Question

An isosceles triangle has two sides of equal length, both measuring eight inches, and a base 'b'. The perimeter of the triangle is 15.7 inches, so the equation to solve is a+b=15.7. Recall that the sum of the two lengths of any two sides of a triangle must be greater than the length of the third side.
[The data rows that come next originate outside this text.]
-- ==== Sys2Proof/Safety.lean ====
section
/-! DEFINITION. The terms in which claims speak: parts of the state and frames, the causes of faults, the invariant of every
reachable state (10_state.md rule R37), and what a safe run is. -/

namespace Sys2Proof.Machine

/-! ### Parts of the state and frames -/

/-- The elements of the state, as claims about frames name them. -/
inductive Part where
  | mem | display | v | i | pc | stack | sp | dt | st | keypad | run | fault | wait | keyPrev | cfg | draws | agenda | schedule
  deriving DecidableEq, Repr

/-- The element is the same in two states; memory is read byte by byte, registers one by one. -/
def Part.same : Part → State → State → Prop
  | .mem, s, t => ∀ a, t.readMem a = s.readMem a
  | .display, s, t => t.display = s.display
  | .v, s, t => ∀ x, t.readV x = s.readV x
  | .i, s, t => t.i = s.i
  | .pc, s, t => t.pc = s.pc
  | .stack, s, t => t.stack = s.stack
  | .sp, s, t => t.sp = s.sp
  | .dt, s, t => t.dt = s.dt
  | .st, s, t => t.st = s.st
  | .keypad, s, t => t.keypad = s.keypad
  | .run, s, t => t.run = s.run
  | .fault, s, t => t.fault = s.fault
  | .wait, s, t => t.wait = s.wait
  | .keyPrev, s, t => t.keyPrev = s.keyPrev
  | .cfg, s, t => t.cfg = s.cfg
  | .draws, s, t => t.draws = s.draws
  | .agenda, s, t => t.agenda = s.agenda
  | .schedule, s, t => t.schedule = s.schedule

/-- Every element outside the list is the same in two states. -/
def Keeps (except : List Part) (s t : State) : Prop := ∀ p, p ∉ except → p.same s t

/-- The elements an instruction that does not fault may write (10_state.md rule R35, with the rule of each instruction). -/
def writtenParts : Instr → List Part
  | .cls => [.pc, .display]
  | .ret => [.pc, .sp]
  | .jp _ => [.pc]
  | .call _ => [.pc, .sp, .stack]
  | .seImm _ _ | .sneImm _ _ | .seReg _ _ | .sneReg _ _ => [.pc]
  | .ldImm _ _ | .addImm _ _ | .ldReg _ _ => [.pc, .v]
  | .orReg _ _ | .andReg _ _ | .xorReg _ _ => [.pc, .v]
  | .addReg _ _ | .sub _ _ | .shr _ _ | .subn _ _ | .shl _ _ => [.pc, .v]
  | .ldI _ => [.pc, .i]
  | .jpV0 _ => [.pc]
  | .rnd _ _ => [.pc, .v, .draws]
  | .drw _ _ _ => [.pc, .display, .v]
  | .skp _ | .sknp _ => [.pc]
  | .ldVxDt _ => [.pc, .v]
  | .ldVxK _ => [.pc, .v, .wait, .keyPrev]
  | .ldDtVx _ => [.pc, .dt]
  | .ldStVx _ => [.pc, .st]
  | .addI _ | .ldF _ => [.pc, .i]
  | .ldB _ => [.pc, .mem]
  | .ldMemVx _ => [.pc, .mem, .i]
  | .ldVxMem _ => [.pc, .v, .i]
  | .unrec _ => [.pc]

/-! ### Faults -/

/-- The cause the body of an instruction raises in a state (60_exceptions.md rules R170, R177; footprints of 20_memory.md rule
R55); `none` when it raises nothing. -/
def faultCause (i : Instr) (s : State) : FaultCode :=
  match i with
  | .call _ => if s.sp.val = 12 then .stackOverflow else .none
  | .ret => if s.sp.val = 0 then .stackUnderflow else .none
  | .ldB _ => if s.i.toNat + 2 > 4095 then .memOutOfRange else .none
  | .ldMemVx x | .ldVxMem x => if s.i.toNat + x.val > 4095 then .memOutOfRange else .none
  | .drw _ y n =>
    if 0 < min n.val (32 - (s.readV y).toNat % 32) ∧
        s.i.toNat + min n.val (32 - (s.readV y).toNat % 32) - 1 > 4095 then .memOutOfRange else .none
  | .skp x | .sknp x => if (s.readV x).toNat > 15 then .keyIndexOutOfRange else .none
  | .cls | .jp _ | .seImm _ _ | .sneImm _ _ | .seReg _ _ | .sneReg _ _ | .jpV0 _ => .none
  | .ldImm _ _ | .addImm _ _ | .ldReg _ _ | .orReg _ _ | .andReg _ _ | .xorReg _ _ => .none
  | .addReg _ _ | .sub _ _ | .shr _ _ | .subn _ _ | .shl _ _ | .rnd _ _ => .none
  | .ldI _ | .addI _ | .ldF _ => .none
  | .ldVxDt _ | .ldVxK _ | .ldDtVx _ | .ldStVx _ | .unrec _ => .none

/-- The instruction faults with the cause in the state: fault entry, with nothing but `FAULT` and `RUN` changed (60_exceptions.md
rule R176; that it is a next state is log entry 1). -/
def FaultsWith (c : FaultCode) (i : Instr) (s : State) : Prop :=
  ∃ t, exec i s = .next t ∧ t.fault = c ∧ t.run = .halted ∧ Keeps [.fault, .run] s t

/-- Whether an instruction may write VF: as the flag, or because X = F (or the range V0 to VX) names it as the destination
(10_state.md rule R23). -/
def mayWriteVf (c : Config) : Instr → Bool
  | .addReg _ _ | .sub _ _ | .shr _ _ | .subn _ _ | .shl _ _ | .drw _ _ _ => true
  | .orReg x _ | .andReg x _ | .xorReg x _ => decide (c.logicVf = .reset) || decide (x = 15)
  | .ldImm x _ | .addImm x _ | .rnd x _ => decide (x = 15)
  | .ldReg x _ => decide (x = 15)
  | .ldVxDt x | .ldVxK x | .ldVxMem x => decide (x = 15)
  | .cls | .ret | .jp _ | .call _ | .seImm _ _ | .sneImm _ _ | .seReg _ _ | .sneReg _ _ | .jpV0 _ => false
  | .ldI _ | .addI _ | .ldF _ | .ldB _ | .ldMemVx _ => false
  | .skp _ | .sknp _ | .ldDtVx _ | .ldStVx _ | .unrec _ => false

/-! ### Encodings and sequences, as claims name them -/

/-- Every word that has the pattern under the mask decodes to the instruction its fields give (30_encoding.md rule R76). -/
def SelectedBy (mask pattern : Word) (f : Word → Instr) : Prop := ∀ w, w &&& mask = pattern → decodeWord w = f w

/-- Instructions executed one after the other. -/
def execAll : List Instr → State → Result
  | [], s => .next s
  | i :: is, s =>
    match exec i s with
    | .next t => execAll is t
    | .fault r => .fault r
    | .refused r => .refused r

/-- Actions taken one after the other (00_scope.md rule R6). -/
def actAll : List Action → State → Result
  | [], s => .next s
  | a :: as, s =>
    match act a s with
    | .next t => actAll as t
    | .fault r => .fault r
    | .refused r => .refused r

/-- The address of the `k`-th of a chain of calls, each standing where the one before it jumped to. -/
def callSite (s : State) (targets : List Addr12) (k : Nat) : Word :=
  if k = 0 then s.pc else absoluteTarget (targets.getD (k - 1) 0)

/-- The sprite bit that DXYN puts on row `r`, column `c` (43_display.md rule R151): from memory as it is in the state, with the
origin wrapped and the rows below the bottom edge left out. -/
def drawnBit (s : State) (x y : RegIx) (n : Height) (r c : Nat) : Bool :=
  decide ((s.readV y).toNat % 32 ≤ r ∧ r < (s.readV y).toNat % 32 + n.val ∧ r < 32 ∧
      (s.readV x).toNat % 64 ≤ c ∧ c < (s.readV x).toNat % 64 + 8 ∧ c < 64) &&
    (s.readMem (s.i.toNat + (r - (s.readV y).toNat % 32))).getLsbD (7 - (c - (s.readV x).toNat % 64))

/-! ### The invariant -/

/-- The word is an FX0A (rule R33). -/
def isKeyWait (w : Word) : Prop := ∃ x, decodeWord w = .ldVxK x

/-- Rule R37 (b), (c), (d), with the bound on stacked addresses that keeps (b) (rule R25) and the canonical form of memory;
(a) and (e) are in the types of `State`. -/
structure State.Inv (s : State) : Prop where
  memWf : s.mem.wf = true
  pcBound : s.pc.toNat ≤ 0x10FE
  stackBound : ∀ j : Fin 12, j.val < s.sp.val → s.stack[j].toNat ≤ 0x10FE
  faultHalts : s.fault ≠ .none → s.run = .halted
  waiting : s.wait = true → s.pc.toNat ≤ 4094 ∧ isKeyWait s.fetchWord

/-! ### Runs -/

/-- The state with another agenda and schedule: the same machine, with other actions to come. -/
def State.withPlan (l : List Action) (d : Option Schedule) (s : State) : State := { s with agenda := l, schedule := d }

/-- `n` steps lead to a state that agrees with `t` in everything but the model's own `agenda` and `schedule`. -/
def RunsTo (n : Nat) (s t : State) : Prop := ∃ u, Sys2Proof.core.run n s = .next u ∧ Keeps [.agenda, .schedule] t u

/-- No fault has happened; a state with `FAULT` set is never a good one (rule R176). -/
def State.Unfaulted (s : State) : Prop := s.fault = .none

/-- `n` actions can be taken one after the other, and no fault has happened after them. -/
def SafeRun (n : Nat) (s : State) : Prop := ∃ t, Sys2Proof.core.run n s = .next t ∧ t.Unfaulted

end Sys2Proof.Machine
end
Which of the following ranges for 'b' makes sense for possible values in this scenario?

A) b>0 and b<7.7
B) b>0 and b<8
C) b>0 and b<15.7
D) b>0 and b<8.7

Answer 1

The range of values for 'b' in the given scenario is a) b > 0 and b < 7.7.

Step-by-step explanation:

An isosceles triangle has two sides of equal length, both measuring eight inches, and a base 'b'. The perimeter of the triangle is 15.7 inches, so the equation to solve is a+b=15.7. Recall that the sum of the two lengths of any two sides of a triangle must be greater than the length of the third side.

To solve for 'b', we substitute the given value for 'a' (which is 8) into the equation. So we have 8 + b = 15.7. Solving for 'b', we subtract 8 from both sides, giving us b = 7.7.

Therefore, the range of values for 'b' that makes sense in this scenario is b > 0 and b < 7.7. Hence, the correct answer is option A) b > 0 and b < 7.7.